WORK TO BE COMPLETED: Print the lines of the data, starting with the first, up to and including the line where "else (((s.setMem (wrBytes" appears.

Items from a data source:
....
/-- A granule arrives with its trailer: HBM takes the check value and the mark, SRAM the mark and, with CVV, the check value as its tag (R318,
R400, R402). -/
def State.landGranule (s : State) (a : Nat) (b : List Byte) (tr : Nat) : State :=
  let pz := bitOf tr 33
  if a < hbmEnd then
    { s with hbm := s.hbm.writeGran (a / 4096) b (if bitOf tr 32 then some (BitVec.ofNat 32 (tr % 2 ^ 32)) else none) pz }
  else (((s.setMem (wrBytes s.mem (a / 4096 * 4096) b)).markWrite [(a / 4096 * 4096, 4096)] pz).setTag (a / 4096))
    (if bitOf tr 32 then BitVec.ofNat 32 (tr % 2 ^ 32) ^^^ bareCv b else 0)

/-- The effect of a packet at its expected index: a WRITE's granule, an INC's increment (R317, R321). -/
def State.landPacket (s : State) (stop : Nat) (b : List Byte) (h : Th) : State :=
  if h.typ = 0x01 then s.landGranule h.addr ((b.drop 32).take 4096) (fieldLe b 4128 8)
  else s.incFrom stop h.dtile (h.aux % 256) (h.addr % 2 ^ 32)

/-- A packet meets the descriptor of its transfer (R321 3 and 4, R322). -/
def State.meetRecv (s : State) (stop k : Nat) (d : RecvD) (b : List Byte) (h : Th) : State :=
  let d := { d with pktAt := s.now }
  if d.completed then (s.setRecv k { d with ackAt := s.now }).ack h
  else if h.typ = 0x01 && !s.linOk h.addr then (s.freeRecv k).nack h h.pidx 3
  else if h.pidx = d.expected then (s.landPacket stop b h).setRecv k { d with expected := d.expected + 1 }
  else if h.pidx < d.expected then s.setRecv k d
  else if d.gapAt.any fun g => s.now.toNat < g.toNat + s.e2e / 16 then s.setRecv k d
  else (s.setRecv k { d with gapAt := some s.now }).nack h d.expected 0

/-- The receiver's rules for a WRITE or INC packet that enters the mesh at a stop (R321). -/
def State.recvData (s : State) (stop : Nat) (b : List Byte) (h : Th) : State :=
  if s.jobId ≠ some h.job then
    (match s.findRecv h with | some (k, _) => s.freeRecv k | none => s).nack h h.pidx 2
  else match s.findRecv h with
    | some (k, d) => s.meetRecv stop k d b h
    | none =>
      if h.pidx ≠ 0 then s.nack h 0 0
      else match s.roomRecv h.dtile with
        | none => s.nack h 0 1
        | some i => s.meetRecv stop (16 * h.dtile + i) ⟨h.src, h.stile, h.tag, h.job, h.pcnt, 0, h.aux % 256, h.typ == 0x01, false, s.now, s.now, none⟩ b h

/-- WRITE (R321). A write to a granule that a fill or a spill holds waits (R226). -/
def execWrite (p : Fin 25) (hop : Bool) (s : State) : Host.Outcome State Fault Refusal :=
  s.recvPkt p hop 0 0x01 (fun _ => true) (fun s _ h => s.farWriteHeld (s.entryStop p h) (h.addr / 4096 * 4096)) fun s b h => s.recvData (s.entryStop p h) b h

/-- INC (R317, R321). -/
def execInc (p : Fin 25) (hop : Bool) (s : State) : Host.Outcome State Fault Refusal :=
  s.recvPkt p hop 2 0x02 (fun _ => true) (fun _ _ _ => false) fun s b h => s.recvData (s.entryStop p h) b h

/-- TRANSFER_RECEIVE_COMPLETE (R322) of a tile's receive descriptor: every packet is written. An INC's object has taken its
increment already. -/
def execTransferReceiveComplete (t : Fin 64) (i : Fin 16) (s : State) : Host.Outcome State Fault Refusal :=
  let k := 16 * t.val + i.val
  match sfind s.lnk.recv k with
  | none => .next s
  | some d =>
    let s' := s.setRecv k { d with completed := true, ackAt := s.now }
    let s' := s'.signal t d.counts d.obj
    occurs (!d.completed && d.expected == d.pcnt) (s'.ack ⟨0x08, 0, s.devId, d.src, t, d.stile, d.job, d.tag, d.pcnt - 1, d.pcnt, 0, 0, 0⟩) s

/-- DESCRIPTOR_IDLE_FREE (R322): 8 × T_E2E after the last ACK or the last packet. -/
def execDescriptorIdleFree (t : Fin 64) (i : Fin 16) (s : State) : Host.Outcome State Fault Refusal :=
  let k := 16 * t.val + i.val
  match sfind s.lnk.recv k with
  | none => .next s
  | some d =>
    let last := if d.completed then min d.ackAt.toNat d.pktAt.toNat else d.pktAt.toNat
    occurs (decide (last + 8 * s.e2e ≤ s.now.toNat)) (s.freeRecv k) s

/-- RELEASE (R322). -/
def execRelease (p : Fin 25) (hop : Bool) (s : State) : Host.Outcome State Fault Refusal :=
  s.recvPkt p hop 1 0x0A (fun _ => true) (fun _ _ _ => false) fun s _ h =>
    match s.findRecv h with
    | some (k, _) => s.freeRecv k
    | none => s

/-! The sender's answers (R319) -/

/-- ACK: a stream completes and adds one to its object; RELEASE is sent and the descriptor freed. -/
def State.takeAck (s : State) (h : Th) : State :=
  match s.findSend h with
  | none => s
  | some (k, d) =>
    let s := s.closeSend k d true
    match d.cargo with
    | .stream c =>
      let x := s.tile (k / 16)
      match sfind x.outb c with
      | some o => (s.setTile (k / 16) { x with outb := sdel x.outb c }).signal (k / 16) true o.sd.sig
      | none => s
    | .copy _ =>
      if s.lnk.send.any fun p => p.2.dst == d.dst && (match p.2.cargo with | .copy _ => true | _ => false) then s
      else s.sendMgmt d.job s.step d.dst 4 (natLe 4 0)
    | _ => s

/-- ACK (R319). A restore's last copy is followed by RESTORE_DONE (R413, log 48). -/
def execAck (p : Fin 25) (hop : Bool) (s : State) : Host.Outcome State Fault Refusal :=
  s.recvPkt p hop 1 0x08 (fun _ => true) (fun _ _ _ => false) fun s _ h => s.takeAck h

/-- A NACK of one cause is taken. -/
def State.recvNack (s : State) (p : Nat) (hop : Bool) (cause : Nat) (act : State → Th → Nat → SendD → State) :
    Host.Outcome State Fault Refusal :=
  s.recvPkt p hop 1 0x09 (fun b => fieldLe b 28 2 == cause) (fun _ _ _ => false) fun s _ h =>
    match s.findSend h with
    | some (k, d) => act s h k { d with timeouts := 0 }
    | none => s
....
OUTPUT OF THE TASK:
/-- A granule arrives with its trailer: HBM takes the check value and the mark, SRAM the mark and, with CVV, the check value as its tag (R318,
R400, R402). -/
def State.landGranule (s : State) (a : Nat) (b : List Byte) (tr : Nat) : State :=
  let pz := bitOf tr 33
  if a < hbmEnd then
    { s with hbm := s.hbm.writeGran (a / 4096) b (if bitOf tr 32 then some (BitVec.ofNat 32 (tr % 2 ^ 32)) else none) pz }
  else (((s.setMem (wrBytes s.mem (a / 4096 * 4096) b)).markWrite [(a / 4096 * 4096, 4096)] pz).setTag (a / 4096))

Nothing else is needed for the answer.